Treating Coca-Cola like it's high-end wine is ridiculous—the stuff of parody. And yet the world's most popular sugar-water brand has graciously partnered with luxury glassware maker Riedel for your smirking amusement.
The product of their collaboration, a $20 glass that the brands claim is specially designed to favor Coke's flavor profile, may in fact make your $1 soda seem to taste better.
Or, for free, you can enjoy the surreal experience of hearing Riedel CEO Georg Riedel talk about Coke as if it were just like a rare wine for which his company also produces special crystal. "This glass starts with the introduction of the aromas, beautiful lemon, citrus, lime character, malt characteristics, the mouth feel, the effervescence," he tells Fast Company. "The glass orchestrates the sweetness on the palate."

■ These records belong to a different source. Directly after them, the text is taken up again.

-- ==== Sys2Proof/Machine/RxPath.lean ====
section
/-! DEFINITION. Receive tiles, the checks of R12, the duplicate filter and Backstitch (Skiver Channelizer,
Receive Channels and Backstitch; R12 to R14). -/

namespace Sys2Proof.Machine

/-! ### The checks of R12 -/

/-- What a receive tile or Backstitch engine measured of a frame (Table 6-7): RSSI in dBm, LQI, carrier offset in 100 Hz, chip-rate offset
in 0.1 ppm. -/
structure RxMeas where
  rssi : Int
  lqi : Nat
  fofs : Int
  tofs : Int
  deriving DecidableEq, Repr

/-- A frame at its end, before the checks. -/
structure AirFrame where
  tile : Nat
  port : Nat
  mode : Nat
  freq : Nat
  /-- PSDU with FCS -/
  psdu : Bytes
  stamp : Nat
  meas : RxMeas
  gain : Nat
  capt : Bool
  /-- recovered by Backstitch -/
  bs : Bool
  diff : Nat
  haBad : Nat
  deriving DecidableEq, Repr

/-- Receive metadata (Table 6-7). -/
def AirFrame.metadata (f : AirFrame) : Nat :=
  let b (v : Bool) (k : Nat) : Nat := if v then 2 ^ k else 0
  f.stamp % 2 ^ 32 * 2 ^ 96 + toRaw 8 f.meas.rssi * 2 ^ 88 + f.meas.lqi % 256 * 2 ^ 80 + toRaw 16 f.meas.fofs * 2 ^ 64
    + toRaw 16 f.meas.tofs * 2 ^ 48 + f.tile * 2 ^ 42 + f.port * 2 ^ 40 + f.mode * 2 ^ 36 + b f.bs 35 + b f.capt 34
    + min 255 f.diff * 2 ^ 24 + f.gain % 256 * 2 ^ 16

/-- Where a frame ended in R12, for its candidates (R182). -/
structure Verdict where
  fcs : Bool
  secured : Bool
  tag : Bool
  released : Bool
  deriving DecidableEq, Repr

/-- The checks of R12 whose failure a tile counts (Table 4-8). -/
inductive RxCheck where
  | fcs | security | replay | duplicate | foreign
  deriving DecidableEq, Repr

/-- Count a failed check on the tile; a recovered frame counts in `BS_FAILED` alone (R185). -/
def State.rxFail (s : State) (f : AirFrame) (c : RxCheck) : State :=
  if f.bs then s.bump (Key.bsFailed f.tile)
  else match c with
    | .fcs => s.bump (Key.rxFcsErr f.tile)
    | .security => s.bump (Key.rxSecFail f.tile)
    | .replay => s.bump (Key.rxReplay f.tile)
    | .duplicate => s.bump (Key.rxDup f.tile)
    | .foreign => s.bump (Key.rxForeign f.tile)

/-- Count a frame that passed R12. -/
def State.rxPass (s : State) (f : AirFrame) : State :=
  let s := s.bump (Key.rxFrames f.tile)
  if f.bs then s.bump (Key.bsRecovered f.tile) else s

/-- Entries of the filter within 20 ms (R186). -/
def State.dupLive (s : State) : List DupEntry := s.radio.dup.filter (fun d => decide (s.elapsed < d.since + ms 20))

/-- The five values are equal and the stamps differ by at most 2 µs (R186). -/
def DupEntry.copyOf (a b : DupEntry) : Bool :=
  a.pan == b.pan && a.src == b.src && a.dsn == b.dsn && a.counter == b.counter && a.fcs == b.fcs && a.len == b.len
    && decide (a.stamp ≤ b.stamp + 2000 ∧ b.stamp ≤ a.stamp + 2000)

/-- Enter a frame in the filter; a full filter replaces its oldest entry (R188). -/
def State.dupEnter (s : State) (n : Nat) (d : DupEntry) : State :=
  let live := s.dupLive
  if live.length < 4096 then { s with radio := { s.radio with dup := live ++ [d] } }
  else ({ s with radio := { s.radio with dup := live.drop 1 ++ [d] } }).rxPost .dupfOverwrite n d.src

/-- Filter entry of a frame with header m. -/
def State.dupOf (s : State) (f : AirFrame) (m : Mhr) : DupEntry :=
  { pan := (match m.dstPan with | some p => p | none => m.srcPan.getD 0), src := m.src.getD 0, dsn := m.dsn,
    counter := if m.security then m.counter else 0, fcs := leNat (f.psdu.drop (f.psdu.length - 2)), len := f.psdu.length,
    stamp := f.stamp, since := s.elapsed }

/-- The uplink window of R391 over a hardware part: the part with the counter accepted, or none. -/
def winAccept (h : NodeHw) (c : Nat) : Option NodeHw :=
  if !bitOf h.fcFlags 0 ∨ h.ulFc < c then
    let w := if bitOf h.fcFlags 0 && decide (c - h.ulFc < 16) then (h.ulWin * 2 ^ (c - h.ulFc) + 1) % 65536 else 1
    some { h with ulFc := c, ulWin := w, fcFlags := setBit h.fcFlags 0 true }
  else if h.ulFc - c < 16 && !bitOf h.ulWin (h.ulFc - c) then some { h with ulWin := h.ulWin + 2 ^ (h.ulFc - c) }
  else none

In theory, the campaign is a clever nod to the lore that says Coke is better in its classic glass bottles. Over on Coke's website, in the brand's interview with itself, Riedel also spins a yarn harkening back to his youth, when he rationed a 12-pack of the soda as a rare treat in the midst of post-WWII scarcity. That is a nice story. It is no longer the 1950s. Coca-Cola does not want you to ration soda. It wants you to buy more. Lots more.
In reality, Coca-Cola isn't snobbish or even fancy. Coca-Cola is populist. It's accessible. Pretending otherwise comes across as a bizarre form of self-mockery. Unless the whole exercise is a form of trollish performance art—in which case, Coca-Cola has already won.
Also, wine is probably better for you.